Younggeun Park   pyk31213@snu.ac.kr
Affifliation: Seoul National University

Seung-Hoon Kang   shkang94@snu.ac.kr
Affifliation: Seoul National University

Kijoo Jang   prastins@samsung.com
Affifliation: Samsung Electronics Company

Haeseong Cho   hcho@jbnu.ac.kr
Affifliation: Jeonbuk National University

SangJoon Shin   ssjoon@snu.ac.kr
Affifliation: Seoul National University


Topics: - Reduced Order Modeling (High and low fidelity (un)coupled analysis methods:)

Abstract:

Gust load analysis plays an important role in the design process of an aircraft. The medium fidelity aeroelastic analysis such as that by doublet-lattice method (DLM) offer an efficient way of computing aerodynamic loads regarding the gust. Although DLM offers efficient aeroelastic analysis, significant amount of the computational time will still be required when multi-parametric study is required. As a substitute, parametric model order reduction (pMOR) will be considered to alleviate the computational time along with sufficient accuracy. Here, to approximate the nonlinear full order model (FOM) successfully with a slowly decaying Kolmogorov n-width problem, nonlinear pMOR method is considered.

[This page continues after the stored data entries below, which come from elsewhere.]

-- ==== Sys2Proof/Machine/Ops.lean ====
section
/-! DEFINITION. The named operations over the block's registers, the one fault entry, reset and loss of power. -/

namespace Sys2Proof.Machine

/-- `ACC <- v` (00_scope.md R13). -/
def State.setAcc (v : Word) (s : State) : State := { s with acc := v }

/-- `respond(v)`, that is `RSP <- v` (00_scope.md R13). -/
def State.respond (v : Word) (s : State) : State := { s with rsp := some v }

/-- UPDATEL: `ACC <- crc32c(ACC, bytes_of(data, L))` (42_update_commands.md R120). -/
def State.feed (len : Nat) (data : Data) (s : State) : State :=
  s.setAcc (crc32c s.acc (bytesOf data len))

/-- `raise ReservedCommand(op)`, the block's one fault entry: ERR is set, ERROP captures the first opcode, nothing else
changes (60_exceptions.md R181). There is no return from it (R184). -/
def State.raiseReservedCommand (op : Opcode) (s : State) : State :=
  { s with err := true, errop := captureOp s.err s.errop op }

/-- The host takes the response: RSP becomes empty and the host has the word; with RSP empty nothing happens
(20_memory.md R51). -/
def State.takeResponse (s : State) : State :=
  match s.rsp with
  | some v => { s with rsp := none, taken := s.taken ++ [v] }
  | none => s

/-- A reset edge (70_reset_and_hazards.md R201, R202): DATAPATH and what the host holds are unchanged. -/
def State.resetBlock (s : State) : State :=
  { s with acc := 0x00000000, err := false, errop := 0x00, rsp := none, busy := none, initialised := true }

/-- Power is lost and comes back: every register of the block is unspecified until the next reset
(60_exceptions.md R194, 70_reset_and_hazards.md R204). DATAPATH is built in. -/
def State.losePower (s : State) : State :=
  { s with acc := Config.powerOnAcc s.draws, err := Config.powerOnErr s.draws,
           errop := Config.powerOnErrop s.draws, rsp := Config.powerOnRsp s.draws,
           busy := Config.powerOnBusy s.draws, initialised := false }

/-- One more draw: the free values of the next step are new ones. -/
def State.tick (s : State) : State := { s with draws := s.draws + 1 }

/-- The host's next event is used up, `rest` are those after it. -/
def State.consume (rest : List HostEvent) (s : State) : State := { s.tick with pending := rest }

/-- What stands on the command port without having transferred (20_memory.md R49). -/
def State.present (w : Option CmdWord) (s : State) : State := { s with presented := w }

/-- The internal value an implementation may hold instead of ACC (10_state.md R26). -/
def State.internal (s : State) : Word := ~~~s.acc

end Sys2Proof.Machine
end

More specifically, nonlinear pMOR method adopting generative machine learning methods, variational autoencoder (VAE) will be considered. In this research, results by nonlinear pMOR with multiple parameters will be presented for the prediction of the gust response. The nonlinear pMOR and prediction will be attempted by LSH-VAE [2]. LSH-VAE is capable of accurate pMOR even when dealing with a large FOM dataset with an aid of the deep hierarchical structure. The deep hierarchical structure, composed of the bidirectional encoder-decoder group, will be adopted to mitigate the loss of long-range correlation. The loss function of LSH-VAE consists of a hybrod weighted least squares and Kullback-Leibler divergence loss to improve performance. Subsequently, in the reduced-dimensional latent space, the target latent variable will be acquired by conducting spherically linear interpolation. The decoder network will be used to generate the interpolated object from the interpolated latent vector. The current scheme will be applied for a high altitude long endurance aircraft under a discrete gust. To perform pMOR, the gust amplitude and duration will be considered as the parameters. The FOM will be obtained using a DLM-based analysis, ZAERO, for 10 baseline parameters selected by Latin hypercube sampling. For the accuracy evaluation, an unanalyzed parameter will be selected. Interpolated structural responses such as the wing tip displacement and internal stresses will be compared to the results by the unanalyzed parameter. Then, the computational efficiency will be evaluated. Finally, the structural response that satisfies certain range of the flight condition will be sought by using LSH-VAE.